--- AIM OF THE TASK ---
Only lines holding "skipped" are needed; copy each of them from the data below.

--- RECORDS TO PROCESS ---
/-- The outcome is the Step. -/
theorem StepOutcome.step_eq {s t : State} (h : StepOutcome s t) : step s = .next t := by
  cases h with
  | halted hs => exact step_of_halted hs
  | fetchFault hs hf => exact step_of_fetch_error hs hf
  | illegal hs hf hw hp =>
    obtain ⟨e, hd⟩ := exists_error_of_illegal hw
    rw [step_of_fetch_ok hs hf, runWord_error hd, if_neg hp]
    exact finish_raised (by simp)
  | skipped hs hf hw hp =>
    obtain ⟨e, hd⟩ := exists_error_of_illegal hw
    rw [step_of_fetch_ok hs hf, runWord_error hd, if_pos hp]
    exact finish_completed hs
  | @raised w i kind addr hs hf hd hc =>
    rw [step_of_fetch_ok hs hf, runWord_ok hd, exec_of_fails hc, encodeOfDecodeIsTheWord w i hd]
    exact finish_raised (by simp)
  | completed hs hf hd hc =>
    rw [step_of_fetch_ok hs hf, runWord_ok hd, exec_of_passes hc]
    exact finish_completed ((completed_status _ s).trans hs)

/-- Every state has an outcome: the status, the fetch, the decoder and the instruction's check choose it. -/
theorem exists_stepOutcome (s : State) : ∃ t, StepOutcome s t := by
  by_cases hs : s.status = .running
  case neg => exact ⟨s, .halted hs⟩
  cases hf : fetch s with
  | error a => exact ⟨_, .fetchFault hs hf⟩
  | ok w =>
    cases hd : decodeWord w with
    | ok i =>
      cases hc : failingCheck i s with
      | none => exact ⟨_, .completed hs hf hd hc⟩
      | some f => exact ⟨_, .raised hs hf hd hc⟩
    | error e =>
      have hw := legalWord_of_error hd
      by_cases hp : s.params.sysPolicy = .nop ∧ familyOf w = 0
      · exact ⟨_, .skipped hs hf hw hp⟩
      · exact ⟨_, .illegal hs hf hw hp⟩

theorem step_outcome {s t : State} (h : step s = .next t) : StepOutcome s t := by
  obtain ⟨u, ho⟩ := exists_stepOutcome s
  cases h.symm.trans ho.step_eq
  exact ho

/-- Settles O14: every state has an outcome, and every outcome is a next state. -/
theorem everyStepAnswersNext : Obligations.EveryStepAnswersNext := by
  intro s
  obtain ⟨t, ht⟩ := exists_stepOutcome s
  exact ⟨t, ht.step_eq⟩

/-- Settles O13: a cycle begins with the status. -/
theorem haltedStepChangesNothing : Obligations.HaltedStepChangesNothing := fun _ => step_of_halted

theorem hostRun_steps_of_halted {t : State} (h : t.status ≠ .running) (n : Nat) :
    hostRun (List.replicate n .step) t = .next t := by
  induction n with
  | zero => rfl
  | succ n ih =>
    rw [List.replicate_succ, hostRun, hostAct, step_of_halted h]
    exact ih

/-! ## Faults -/

/-- A Step of a running machine that ends not Running raised one record, with its own pc (R260). -/
theorem StepOutcome.raised_of_halted {s t : State} (h : StepOutcome s t) (hs : s.status = .running)
    (ht : t.status ≠ .running) : ∃ r, t = { s with status := .faulted r } ∧ r.pc = s.pc := by
  cases h with
  | halted h => exact absurd hs h
  | fetchFault | illegal | raised => exact ⟨_, rfl, rfl⟩
  | skipped | completed => simp [hs] at ht

/-- Settles O11: every outcome that halts writes the record alone, and a halted machine stays as it is. -/
theorem faultsArePreciseAndFinal : Obligations.FaultsArePreciseAndFinal :=
  fun _ _ hs h ht => ⟨(step_outcome h).raised_of_halted hs ht, hostRun_steps_of_halted ht⟩

/-- Settles O10: an illegal word is not in family 0, or the policy is `fault`, so it raises. -/
theorem illegalWordFaultsUnchanged : Obligations.IllegalWordFaultsUnchanged := by
  intro s w hs hpc hw hl hpolicy
  refine ⟨?_, rfl⟩
  have hf : fetch s = .ok w := by
    rw [fetch_ok hpc]
    exact congrArg Except.ok (BitVec.eq_of_toNat_eq ((wordOfBytes_toNat _ _).trans hw.symm))
  refine (StepOutcome.illegal hs hf hl ?_).step_eq
  rintro ⟨hnop, hfam⟩
  rw [familyOf_eq] at hfam
  rcases hpolicy with hp | hp
  · simp [hp] at hnop
  · omega

theorem tickDown_eq (t : Byte) : tickDown t = if t = 0 then 0 else t - 1 := by
  unfold tickDown
  by_cases h : t = 0
  · simp [h]
  · rw [if_pos (Nat.pos_of_ne_zero fun h0 => h (BitVec.eq_of_toNat_eq h0)), if_neg h]

theorem decodeWord_of_decodeBytes {high low : Byte} {i : Instr} (h : decodeBytes [high, low] = .ok (i, [])) :
    decodeWord (wordOfBytes high low) = .ok i := by
  rw [decodeBytes] at h
  split at h
  · cases h
    assumption
  · cases h

/-- Settles O8: the fetched word is the one of the two bytes, and the end of the cycle is the tick. -/
theorem stepRunsTheDecodedInstruction : Obligations.StepRunsTheDecodedInstruction := by
  intro s i hs hpc hb
  have hstep : step s = finish (exec i s) := by
    rw [step_of_fetch_ok hs (fetch_ok hpc), runWord_ok (decodeWord_of_decodeBytes hb)]
  obtain ⟨t, ht, -⟩ := CompletesOrRaises.exec i s
  rw [hstep, ht]
  refine ⟨t, rfl, fun hrun => ?_, finish_raised⟩
  rw [finish_completed hrun, ← tickDown_eq, ← tickDown_eq]
  rfl

end Sys2Proof.Machine
end

section
/-! Which check fails (60_exceptions.md R261, R267), and the record it leaves. -/

namespace Sys2Proof.Machine

/-- The checks that can fail, each with its instruction, its condition and the fields of its record. -/
inductive CheckFails (s : State) : Instr → FaultKind → Option Nat → Prop
  | stackUnderflow (h : s.sp.val = 0) : CheckFails s .ret .stackUnderflow none
  | stackOverflow (nnn : Addr) (h : s.sp.val = 16) : CheckFails s (.call nnn) .stackOverflow none
  | skp (x : Reg) (h : (s.v x).toNat > 15) : CheckFails s (.skp x) .keyIndexOutOfRange (some (s.v x).toNat)
  | sknp (x : Reg) (h : (s.v x).toNat > 15) : CheckFails s (.sknp x) .keyIndexOutOfRange (some (s.v x).toNat)
  | access (i : Instr) (hn : accessLength i ≠ 0) (h : s.I.toNat + accessLength i > memSize) :
    CheckFails s i .memOutOfRange (some (max s.I.toNat memSize))

theorem lowestOutOfRange_some {a n m : Nat} (h : lowestOutOfRange a n = some m) :
    n ≠ 0 ∧ a + n > memSize ∧ m = max a memSize := by
  unfold lowestOutOfRange at h
  split at h
  · cases h
  · cases h
    omega

theorem checkFails_of_access {i : Instr} {s : State} {kind : FaultKind} {addr : Option Nat}
    (h : accessCheck i s = some (kind, addr)) : CheckFails s i kind addr := by
  obtain ⟨a, ha, hk⟩ := Option.map_eq_some_iff.1 h
  obtain ⟨hn, hout, rfl⟩ := lowestOutOfRange_some ha
  cases hk
  exact .access i hn hout

theorem checkFails_of_failingCheck {i : Instr} {s : State} {kind : FaultKind} {addr : Option Nat}
    (h : failingCheck i s = some (kind, addr)) : CheckFails s i kind addr := by
  unfold failingCheck at h
  split at h
  case h_5 => exact checkFails_of_access h
  all_goals
    split at h <;> cases h
  · exact .stackUnderflow ‹_›
  · exact .stackOverflow _ ‹_›
  · exact .skp _ ‹_›
  · exact .sknp _ ‹_›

--- COMPLETED TASK ---
  | skipped hs hf hw hp =>
      · exact ⟨_, .skipped hs hf hw hp⟩
  | skipped | completed => simp [hs] at ht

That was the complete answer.